Saved data entries:
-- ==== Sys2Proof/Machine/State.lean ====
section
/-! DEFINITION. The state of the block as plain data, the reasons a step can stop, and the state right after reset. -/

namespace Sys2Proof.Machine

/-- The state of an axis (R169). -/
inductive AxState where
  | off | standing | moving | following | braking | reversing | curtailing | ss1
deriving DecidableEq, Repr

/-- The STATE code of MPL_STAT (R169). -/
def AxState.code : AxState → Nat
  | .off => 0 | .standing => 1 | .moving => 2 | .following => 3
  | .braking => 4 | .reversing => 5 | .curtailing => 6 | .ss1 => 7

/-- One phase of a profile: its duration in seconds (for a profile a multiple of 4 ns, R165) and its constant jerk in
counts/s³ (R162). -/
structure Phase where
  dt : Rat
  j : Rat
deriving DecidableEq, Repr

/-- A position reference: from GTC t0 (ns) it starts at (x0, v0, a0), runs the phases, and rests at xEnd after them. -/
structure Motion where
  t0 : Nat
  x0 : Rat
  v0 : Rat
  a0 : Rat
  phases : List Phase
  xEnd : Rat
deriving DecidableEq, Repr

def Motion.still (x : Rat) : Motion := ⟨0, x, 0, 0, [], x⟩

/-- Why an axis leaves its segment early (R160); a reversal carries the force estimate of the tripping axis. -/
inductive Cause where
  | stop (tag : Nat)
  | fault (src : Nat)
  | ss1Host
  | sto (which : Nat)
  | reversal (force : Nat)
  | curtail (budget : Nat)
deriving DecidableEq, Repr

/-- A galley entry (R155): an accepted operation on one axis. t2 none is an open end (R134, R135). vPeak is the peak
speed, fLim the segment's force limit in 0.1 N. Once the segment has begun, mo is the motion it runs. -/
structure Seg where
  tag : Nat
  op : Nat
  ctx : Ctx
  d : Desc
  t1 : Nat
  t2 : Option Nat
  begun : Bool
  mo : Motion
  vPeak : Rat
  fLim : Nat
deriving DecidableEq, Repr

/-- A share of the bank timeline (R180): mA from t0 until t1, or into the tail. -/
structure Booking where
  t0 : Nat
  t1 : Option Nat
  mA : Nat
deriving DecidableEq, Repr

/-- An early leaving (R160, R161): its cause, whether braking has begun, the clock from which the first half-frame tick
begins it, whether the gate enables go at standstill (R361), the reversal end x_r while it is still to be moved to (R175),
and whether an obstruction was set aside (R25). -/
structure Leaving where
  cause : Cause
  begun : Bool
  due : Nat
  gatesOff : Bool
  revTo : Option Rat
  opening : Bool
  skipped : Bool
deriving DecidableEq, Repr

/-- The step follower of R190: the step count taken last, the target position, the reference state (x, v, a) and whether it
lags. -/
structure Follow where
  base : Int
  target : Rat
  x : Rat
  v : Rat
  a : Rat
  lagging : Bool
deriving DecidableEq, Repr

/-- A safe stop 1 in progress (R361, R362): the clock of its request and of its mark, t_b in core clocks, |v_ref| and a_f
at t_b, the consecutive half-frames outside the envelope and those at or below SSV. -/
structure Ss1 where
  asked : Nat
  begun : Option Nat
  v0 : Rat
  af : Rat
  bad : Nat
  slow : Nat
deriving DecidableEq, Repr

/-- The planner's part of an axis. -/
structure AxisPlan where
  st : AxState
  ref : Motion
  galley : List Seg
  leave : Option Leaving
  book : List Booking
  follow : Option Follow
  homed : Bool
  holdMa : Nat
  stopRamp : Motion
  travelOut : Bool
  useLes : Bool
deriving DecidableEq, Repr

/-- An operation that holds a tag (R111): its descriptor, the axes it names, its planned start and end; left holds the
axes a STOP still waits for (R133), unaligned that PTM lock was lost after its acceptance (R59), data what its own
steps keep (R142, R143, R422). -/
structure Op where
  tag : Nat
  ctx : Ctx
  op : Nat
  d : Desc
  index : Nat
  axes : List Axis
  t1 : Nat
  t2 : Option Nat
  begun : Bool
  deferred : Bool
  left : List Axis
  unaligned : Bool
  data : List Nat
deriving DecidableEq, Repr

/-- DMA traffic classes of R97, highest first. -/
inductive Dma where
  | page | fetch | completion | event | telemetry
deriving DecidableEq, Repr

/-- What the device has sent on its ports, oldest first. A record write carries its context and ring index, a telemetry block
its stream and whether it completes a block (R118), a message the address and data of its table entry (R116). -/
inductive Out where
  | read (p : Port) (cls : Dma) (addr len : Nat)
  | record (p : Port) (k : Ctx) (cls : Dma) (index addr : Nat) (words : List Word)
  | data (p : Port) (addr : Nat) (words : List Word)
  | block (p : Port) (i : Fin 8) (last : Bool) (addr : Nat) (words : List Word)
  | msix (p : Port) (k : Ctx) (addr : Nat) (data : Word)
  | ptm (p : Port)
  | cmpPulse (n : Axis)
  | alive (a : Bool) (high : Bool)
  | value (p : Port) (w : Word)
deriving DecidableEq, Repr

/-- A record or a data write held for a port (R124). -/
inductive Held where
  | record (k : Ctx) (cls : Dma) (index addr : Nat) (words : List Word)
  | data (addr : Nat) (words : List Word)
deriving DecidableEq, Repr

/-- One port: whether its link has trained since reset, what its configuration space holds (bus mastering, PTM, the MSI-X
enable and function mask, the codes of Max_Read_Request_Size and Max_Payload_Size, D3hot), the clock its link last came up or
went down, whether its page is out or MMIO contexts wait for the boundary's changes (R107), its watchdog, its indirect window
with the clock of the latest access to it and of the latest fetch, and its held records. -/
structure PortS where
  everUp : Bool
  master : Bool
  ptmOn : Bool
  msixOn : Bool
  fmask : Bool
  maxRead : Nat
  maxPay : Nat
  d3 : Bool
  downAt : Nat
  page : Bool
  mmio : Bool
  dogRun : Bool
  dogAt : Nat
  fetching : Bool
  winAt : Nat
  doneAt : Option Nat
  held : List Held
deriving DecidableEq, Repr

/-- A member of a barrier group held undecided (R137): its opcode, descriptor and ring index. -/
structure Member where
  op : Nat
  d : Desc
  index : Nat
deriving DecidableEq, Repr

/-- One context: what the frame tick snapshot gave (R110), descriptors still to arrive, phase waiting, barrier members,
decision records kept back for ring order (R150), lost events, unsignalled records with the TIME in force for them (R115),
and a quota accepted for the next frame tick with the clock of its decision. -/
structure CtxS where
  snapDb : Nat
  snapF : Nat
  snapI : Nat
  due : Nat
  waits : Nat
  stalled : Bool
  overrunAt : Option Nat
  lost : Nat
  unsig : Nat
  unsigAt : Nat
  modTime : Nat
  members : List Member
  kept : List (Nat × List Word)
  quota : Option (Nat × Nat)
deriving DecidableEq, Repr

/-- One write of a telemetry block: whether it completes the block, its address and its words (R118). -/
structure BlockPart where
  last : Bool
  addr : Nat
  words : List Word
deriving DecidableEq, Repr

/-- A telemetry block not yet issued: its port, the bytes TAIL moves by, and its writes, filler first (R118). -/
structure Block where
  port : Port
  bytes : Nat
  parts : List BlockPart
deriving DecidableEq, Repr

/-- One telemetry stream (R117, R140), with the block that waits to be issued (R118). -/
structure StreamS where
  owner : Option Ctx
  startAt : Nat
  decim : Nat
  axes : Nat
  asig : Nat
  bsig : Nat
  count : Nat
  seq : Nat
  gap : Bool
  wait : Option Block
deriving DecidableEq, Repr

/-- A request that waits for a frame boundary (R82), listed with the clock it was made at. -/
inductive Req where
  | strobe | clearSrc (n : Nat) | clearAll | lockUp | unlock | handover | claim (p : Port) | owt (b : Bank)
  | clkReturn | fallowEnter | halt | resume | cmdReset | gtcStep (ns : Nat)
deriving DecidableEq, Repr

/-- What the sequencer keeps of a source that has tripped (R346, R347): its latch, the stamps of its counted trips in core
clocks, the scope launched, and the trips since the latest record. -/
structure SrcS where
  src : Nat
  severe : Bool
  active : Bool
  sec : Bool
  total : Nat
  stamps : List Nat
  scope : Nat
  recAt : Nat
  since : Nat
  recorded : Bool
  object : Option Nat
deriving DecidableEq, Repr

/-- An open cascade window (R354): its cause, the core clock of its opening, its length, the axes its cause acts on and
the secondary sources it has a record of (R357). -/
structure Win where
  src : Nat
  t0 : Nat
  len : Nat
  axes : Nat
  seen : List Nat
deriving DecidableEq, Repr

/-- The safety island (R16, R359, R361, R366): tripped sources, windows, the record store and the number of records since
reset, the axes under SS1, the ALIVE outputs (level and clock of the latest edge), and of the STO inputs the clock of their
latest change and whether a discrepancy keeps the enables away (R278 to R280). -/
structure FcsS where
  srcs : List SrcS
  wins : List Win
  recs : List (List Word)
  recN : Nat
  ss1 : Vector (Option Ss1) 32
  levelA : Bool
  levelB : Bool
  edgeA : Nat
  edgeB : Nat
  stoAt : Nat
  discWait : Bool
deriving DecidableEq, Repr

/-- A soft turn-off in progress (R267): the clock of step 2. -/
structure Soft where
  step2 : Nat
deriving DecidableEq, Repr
* * *
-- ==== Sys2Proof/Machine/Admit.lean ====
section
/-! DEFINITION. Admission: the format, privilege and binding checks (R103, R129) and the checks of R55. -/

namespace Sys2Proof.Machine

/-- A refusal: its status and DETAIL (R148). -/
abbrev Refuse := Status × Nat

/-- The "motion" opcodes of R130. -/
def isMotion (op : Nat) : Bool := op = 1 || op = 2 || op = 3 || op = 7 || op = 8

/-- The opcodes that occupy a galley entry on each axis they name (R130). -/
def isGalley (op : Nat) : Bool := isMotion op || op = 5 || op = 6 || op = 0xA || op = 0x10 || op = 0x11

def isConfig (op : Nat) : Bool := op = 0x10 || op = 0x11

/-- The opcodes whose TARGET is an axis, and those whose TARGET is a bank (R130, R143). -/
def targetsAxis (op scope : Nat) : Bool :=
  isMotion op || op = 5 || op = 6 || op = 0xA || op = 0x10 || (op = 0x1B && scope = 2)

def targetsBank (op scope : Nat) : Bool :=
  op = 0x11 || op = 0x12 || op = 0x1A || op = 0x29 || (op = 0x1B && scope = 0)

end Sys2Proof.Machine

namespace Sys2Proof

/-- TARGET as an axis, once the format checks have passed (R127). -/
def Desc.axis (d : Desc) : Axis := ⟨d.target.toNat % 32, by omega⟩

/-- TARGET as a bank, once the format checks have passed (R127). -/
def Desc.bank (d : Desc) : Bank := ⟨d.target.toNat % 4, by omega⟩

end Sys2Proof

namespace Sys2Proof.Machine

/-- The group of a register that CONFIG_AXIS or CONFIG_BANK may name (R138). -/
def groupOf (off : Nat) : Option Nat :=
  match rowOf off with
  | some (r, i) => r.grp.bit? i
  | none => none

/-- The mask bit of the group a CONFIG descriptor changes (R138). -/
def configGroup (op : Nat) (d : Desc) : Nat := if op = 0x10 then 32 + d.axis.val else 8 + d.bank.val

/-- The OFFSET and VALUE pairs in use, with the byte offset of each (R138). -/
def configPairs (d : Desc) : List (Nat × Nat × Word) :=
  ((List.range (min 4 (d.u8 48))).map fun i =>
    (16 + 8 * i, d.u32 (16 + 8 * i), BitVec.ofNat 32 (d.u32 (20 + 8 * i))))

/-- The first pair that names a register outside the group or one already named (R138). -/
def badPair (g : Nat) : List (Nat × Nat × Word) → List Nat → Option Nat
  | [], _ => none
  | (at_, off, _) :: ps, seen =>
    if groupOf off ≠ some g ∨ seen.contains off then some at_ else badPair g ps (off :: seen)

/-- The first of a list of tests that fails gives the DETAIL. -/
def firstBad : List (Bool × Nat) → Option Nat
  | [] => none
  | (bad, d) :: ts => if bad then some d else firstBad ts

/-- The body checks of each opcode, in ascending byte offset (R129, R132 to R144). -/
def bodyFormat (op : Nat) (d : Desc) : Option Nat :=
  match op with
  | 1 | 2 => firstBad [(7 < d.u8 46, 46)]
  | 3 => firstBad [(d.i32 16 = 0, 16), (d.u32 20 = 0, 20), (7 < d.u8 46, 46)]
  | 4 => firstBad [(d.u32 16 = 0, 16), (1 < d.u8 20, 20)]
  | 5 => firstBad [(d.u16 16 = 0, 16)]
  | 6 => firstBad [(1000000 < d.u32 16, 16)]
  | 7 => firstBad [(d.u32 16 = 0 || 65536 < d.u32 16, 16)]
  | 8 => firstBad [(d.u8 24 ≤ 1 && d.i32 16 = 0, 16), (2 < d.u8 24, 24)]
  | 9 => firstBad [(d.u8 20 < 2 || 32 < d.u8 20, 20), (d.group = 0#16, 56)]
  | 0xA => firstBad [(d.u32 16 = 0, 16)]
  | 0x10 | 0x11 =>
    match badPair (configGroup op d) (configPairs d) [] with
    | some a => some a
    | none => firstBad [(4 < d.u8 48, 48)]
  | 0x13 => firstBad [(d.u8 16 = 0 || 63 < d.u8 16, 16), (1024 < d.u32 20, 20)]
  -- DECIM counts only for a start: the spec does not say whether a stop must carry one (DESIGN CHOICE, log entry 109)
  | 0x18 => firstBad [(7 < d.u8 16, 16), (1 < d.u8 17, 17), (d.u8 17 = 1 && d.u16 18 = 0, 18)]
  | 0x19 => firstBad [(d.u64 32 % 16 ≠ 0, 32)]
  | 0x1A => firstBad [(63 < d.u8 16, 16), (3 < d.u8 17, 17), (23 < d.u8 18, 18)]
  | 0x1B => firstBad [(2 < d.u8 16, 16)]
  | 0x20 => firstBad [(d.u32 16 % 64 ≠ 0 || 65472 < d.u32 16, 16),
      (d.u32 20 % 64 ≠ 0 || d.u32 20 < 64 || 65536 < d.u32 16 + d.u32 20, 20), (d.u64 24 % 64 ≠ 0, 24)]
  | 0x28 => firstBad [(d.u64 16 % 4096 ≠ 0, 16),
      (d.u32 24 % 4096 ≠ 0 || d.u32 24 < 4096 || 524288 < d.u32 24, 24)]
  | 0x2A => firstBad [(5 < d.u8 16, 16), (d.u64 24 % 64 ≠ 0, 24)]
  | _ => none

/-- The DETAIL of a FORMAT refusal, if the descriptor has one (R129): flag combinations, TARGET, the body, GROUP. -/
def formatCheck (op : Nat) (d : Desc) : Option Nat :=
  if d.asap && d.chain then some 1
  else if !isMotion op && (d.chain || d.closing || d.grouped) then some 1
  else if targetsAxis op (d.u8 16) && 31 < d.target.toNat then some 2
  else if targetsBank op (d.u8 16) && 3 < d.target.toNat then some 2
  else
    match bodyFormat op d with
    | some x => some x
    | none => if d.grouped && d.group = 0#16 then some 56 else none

Directions for this task: Across the entries above, tally the lines that contain the string "inductive" and give that figure alone.

Output: 6